The Rod Cutting Problem is an optimization problem that aims to determine the maximum profit obtainable by cutting a rod into pieces and selling those pieces. Given a rod of a certain length and a list of prices for each piece length, the goal is to find the best way to cut the rod to maximize revenue.

Program Structure

• Input: Length of the rod and an array of prices for each length of the rod.
• Output: Maximum profit that can be obtained from cutting the rod.
• Dynamic Programming: The program uses a 1D array to store the maximum profits for different lengths of the rod.

C++ Code

#include <iostream>
#include <vector>

using namespace std;

// Function to maximize profit by cutting a rod
int rodCutting(const vector<int>& prices, int length) {
    // Create an array to store maximum profit for each length
    vector<int> dp(length + 1, 0);

    // Calculate maximum profit for each length from 1 to length
    for (int i = 1; i <= length; i++) {
        for (int j = 1; j <= i; j++) {
            dp[i] = max(dp[i], prices[j - 1] + dp[i - j]);
        }
    }

    // Return the maximum profit for the full length of the rod
    return dp[length];
}

int main() {
    int length;

    // Input the length of the rod
    cout << "Enter the length of the rod: ";
    cin >> length;

    // Input the prices for each piece length
    vector<int> prices(length);
    cout << "Enter the prices for each piece length (1 to " << length << "): ";
    for (int i = 0; i < length; i++) {
        cin >> prices[i];
    }

    // Calculate the maximum profit
    int maxProfit = rodCutting(prices, length);

    // Output the result
    cout << "Maximum Profit: " << maxProfit << endl;

    return 0;
}

Explanation of the Code

The code consists of the following main components:

• Input Handling: The program prompts the user to enter the length of the rod and the prices for each possible piece length.
• Profit Calculation: The rodCutting function uses dynamic programming to fill a 1D array dp.

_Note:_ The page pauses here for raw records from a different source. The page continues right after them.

-- ==== Sys2Proof/Certificates/Slice0/Obligations.lean ====
section
/-! DEFINITION. Certificates/Slice0/Obligations.lean: the statements for the provers, each a definition of a proposition about the model. -/
open Sys2Proof Sys2Proof.Machine

/-- The queue is the model's own (log entry 2): a step takes its front command. -/
def Obligations.StepRunsFrontCommand : Prop :=
  ∀ (c : Instr) (s : State), step { s with pending := c :: s.pending } = exec c s

/-- The tick on an empty queue is the model's choice (log entry 1); R54 gives the local time counter its 1 ns. -/
def Obligations.IdleStepPassesTime : Prop :=
  ∀ s : State, s.pending = [] → ∃ t, step s = .next t ∧ t.pending = [] ∧
  (s.board.powered = true → t.time = s.time + 1 ∧ t.thermal.scaled = s.thermal.scaled + s.rd Reg.TRM_CLAMP_F) ∧
  (s.board.powered = false → t = s)

/-- The manual gives every command an effect, were it that nothing happens (R10). -/
def Obligations.EveryCommandCompletes : Prop :=
  ∀ (c : Instr) (s : State), ∃ t, exec c s = .next t

/-- The Reset column of the register tables. What the tables leave open at reset is the model's choice (log entries 5 to 7). -/
def Obligations.ResetState : Prop :=
  State.reset.good = true ∧ State.reset.pending = [] ∧ State.reset.time = 0 ∧
  (∀ f ∈ Reg.table, ∀ i, State.reset.rd f i = f.resetAt i) ∧
  State.reset.rd Reg.HIF_OWN_STATUS_OWNER = 0 ∧ State.reset.rd Reg.HIF_DEV_STATE_STATE = 0 ∧ State.reset.rd Reg.TRM_CLAMP_F = 256 ∧
  (∀ l, State.reset.rd Reg.NOC_COURSE_MAP_PHYS l = l) ∧ (∀ i, State.reset.rd Reg.NOC_SPARE_MAP_REPLACED i = 15) ∧
  (∀ i, State.reset.rd Reg.CRS_ARR_SPARE_MAP_REPLACED i = 15) ∧ (∀ m, State.reset.rd Reg.MBX_STATUS_FULL m = 0) ∧
  (∀ p, State.reset.rd Reg.LNK_STATUS_STATE p = 0) ∧ (∀ r, State.reset.rd Reg.RCB_STATUS_STATE r = 0)

/-- The canonical form is the model's own: equal memories are equal data. -/
def Obligations.EveryStepKeepsGood : Prop :=
  ∀ s t : State, s.good = true → step s = .next t → t.good = true

/-- Queue, trace and counter of free values are the model's own (log entries 2 to 4). -/
def Obligations.StepConsumesOneCommand : Prop :=
  ∀ (c : Instr) (rest : List Instr) (s t : State), s.pending = c :: rest → step s = .next t →
  t.pending = rest ∧ s.out <+: t.out ∧ s.fresh ≤ t.fresh

/-- The frame of every command, by the table of Safety.lean. -/
def Obligations.EveryCommandChangesOnly : Prop :=
  ∀ (c : Instr) (s t : State), exec c s = .next t → s.sameBut t (changesParts c) (changesFields c)

/-- Bytes as the model reads them: the list of storing commands is changesParts in Safety.lean. -/
def Obligations.MemoriesChangeOnlyBy : Prop :=
  (∀ (c : Instr) (s t : State), StatePart.stack ∉ changesParts c → exec c s = .next t → ∀ a n, t.stackRead a n = s.stackRead a n) ∧
(∀ (c : Instr) (s t : State), StatePart.tsram ∉ changesParts c → exec c s = .next t → ∀ k a n, t.tabRead k a n = s.tabRead k a n) ∧
(∀ (c : Instr) (s t : State), StatePart.dsram ∉ changesParts c → exec c s = .next t → ∀ k a n, t.dataRead k a n = s.dataRead k a n)

/-- Table 0.4, NV: "Every reset, every power state, and removal of all rails". -/
def Obligations.NvFieldsSurvive : Prop :=
  ∀ (c : Instr) (s t : State) (f : Field), f ∈ Reg.table → f.survives = .nv → f ∉ Reg.retirement →
  f ≠ Reg.FLT_PROG_LOST_PART → f ≠ Reg.CRS_ARR_STATUS_STATE →
  (match c with
    | .portReset _ _ | .flr _ | .contextReset _ _ _ | .courseReset _ _ | .partitionReset _ _ | .chipReset _ | .devReset
    | .courseHeartbeatMiss _ | .partitionHeartbeatMiss _ | .stepWatchdog _ _ | .pstateNap _ _ | .pstateRest _ _ | .restEntry
    | .pstateActive _ _ | .napExitComplete | .refclkSysLoss | .refclkSysRestore | .pcieRefclkLoss _ | .devResetRelease
    | .aonPowerOnReset => True
    | _ => False) →
  exec c s = .next t → ∀ i, t.rd f i = s.rd f i

/-- Table 0.3 (RW, RWO), the requesters of R9, the rights of R270. -/
def Obligations.RegisterWritesStore : Prop :=
  (∀ (s : State) (who : Requester) (v : W32), s.reaches who 0x80000 = true →
  s.does (.registerWrite who 0x80000 v) (fun t => t.rd Reg.SRV_PSEL_PART (reqCode who) = v.toNat % 16 ∧
    s.otherCopies t Reg.SRV_PSEL_PART (reqCode who) ∧ s.sameBut t [] [Reg.SRV_PSEL_PART])) ∧
(∀ (s : State) (who : Requester) (v : W32), s.reachesOwned who 0x60030 = true → isVf who = false →
  s.does (.registerWrite who 0x60030 v) (fun t => t.rd Reg.DMA_PRI_CTRL_TIMEOUT_MS = v.toNat % 65536 ∧
    s.sameBut t [.sec] [Reg.DMA_PRI_CTRL_TIMEOUT_MS])) ∧
(∀ (s : State) (who : Requester) (v : W32), s.reachesOwned who 0xA0004 = true → isVf who = false →
  s.does (.registerWrite who 0xA0004 v) (fun t => t.rd Reg.LDR_TIMEOUT_SHARD_MS = v.toNat % 65536 ∧
    t.rd Reg.LDR_TIMEOUT_PREP_10MS = v.toNat / 65536 ∧ s.sameBut t [.sec] [Reg.LDR_TIMEOUT_SHARD_MS, Reg.LDR_TIMEOUT_PREP_10MS]))

/-- R270 for the writer without the right, R10 for offsets where nothing lies. -/
def Obligations.ForeignWriteIsDiscarded : Prop :=
  (∀ (s : State) (who : Requester) (v : W32) (a : BitVec 26), a ∈ [0x60030, 0xA0004, 0x34] → isVf who = false →
  s.reaches who a.toNat = true → s.mayRwo who = false →
  s.does (.registerWrite who a v) (fun t =>
    s.counts t Reg.HIF_NOW_CNT_NONOWNER ∧ t.rd Reg.HIF_NOW_LAST_OFFSET = a.toNat / 4 ∧
    t.rd Reg.HIF_NOW_LAST_FUNCTION = reqCode who ∧ t.rd Reg.HIF_NOW_LAST_BAR = 0 ∧ t.rd Reg.HIF_NOW_LAST_HI_OFFSET_HI = 0 ∧
    t.out = s.out ++ [.unsupported (reqCode who)] ∧ s.sameBut t [.out] Reg.discard)) ∧
(∀ (s : State) (who : Requester) (v : W32) (a : BitVec 26), regPlace a.toNat = none → s.reaches who a.toNat = true →
  s.does (.registerWrite who a v) (fun t => t = s) ∧
  s.does (.lowHalfRead who a) (fun t => t = s.emit (.readData (reqCode who) 0)))

/-- R293 for HIF_TIME, R9 for every 64-bit quantity. -/
def Obligations.ReadsSnapshotTheHighHalf : Prop :=
  (∀ (s : State) (who : Requester), s.reaches who 0x18 = true →
  s.does (.timeRead who) (fun t => t.out = s.out ++ [.readData (reqCode who) (s.time % 2 ^ 32)] ∧
    SMap.find? t.snapshots (latchKey who 0x18) = some (s.time / 2 ^ 32 % 2 ^ 32) ∧ s.sameBut t [.out, .snapshots] [])) ∧
(∀ (s : State) (who : Requester) (x : Nat), s.reaches who 0x1C = true → SMap.find? s.snapshots (latchKey who 0x18) = some x →
  s.does (.lowHalfRead who 0x1C) (fun t => t.out = s.out ++ [.readData (reqCode who) x] ∧
    SMap.find? t.snapshots (latchKey who 0x18) = none ∧ s.sameBut t [.out, .snapshots] [])) ∧
(∀ (s : State) (who : Requester) (a : BitVec 26), isLowHalf a.toNat = true → a.toNat < 0x1000000 → s.reaches who a.toNat = true →
  s.does (.lowHalfRead who a) (fun t => t.out = s.out ++ [.readData (reqCode who) (s.wordOf who a.toNat)] ∧
    SMap.find? t.snapshots (latchKey who a.toNat) = some (s.wordOf who (a.toNat + 4)) ∧ s.sameBut t [.out, .snapshots] []))

/-- R308 and Table 9.3. How many posted writes CLK_STALL counts is the model's choice (log entry 10). -/
def Obligations.AccessHeldAtStoppedDomain : Prop :=
  (∀ (s : State) (who : Requester) (a : BitVec 26) (v : W32) (d : Nat), s.served who = true → (isVf who && vfHidden a.toNat) = false →
  s.stoppedDomain a.toNat = some d →
  s.does (.registerWrite who a v) (fun t => t.heldAt (laneOfReq who) = s.heldAt (laneOfReq who) ++ [⟨who, 0, a.toNat, some v, d, none⟩] ∧
    (∀ l, l ≠ laneOfReq who → t.heldAt l = s.heldAt l) ∧ t.rd Reg.CLK_STALL_DOMAIN = d ∧
    s.counts t Reg.CLK_STALL_TOTAL ∧ s.sameBut t [.mail] Reg.stall)) ∧
(∀ (s : State) (lane : Fin 6) (who : Requester) (a : BitVec 26) (v : W32) (d : Nat) (rest : List HeldAccess),
  s.heldAt lane = ⟨who, 0, a.toNat, some v, d, none⟩ :: rest → (s.setHeld lane rest).reaches who a.toNat = true →
  s.does (.heldAccessRelease lane) (fun t => exec (.registerWrite who a v) (s.setHeld lane rest) = .next t))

Here, dp[i] represents the maximum profit obtainable from a rod of length i.
• Dynamic Programming Logic: For each length, the function iterates through all possible cuts and updates the maximum profit by comparing the current maximum profit with the profit obtained by cutting the rod at that length.
• Output: The program displays the calculated maximum profit for the given rod length.

Conclusion

This program efficiently calculates the maximum profit obtainable from cutting a rod using dynamic programming techniques, providing a clear strategy for solving optimization problems in resource allocation.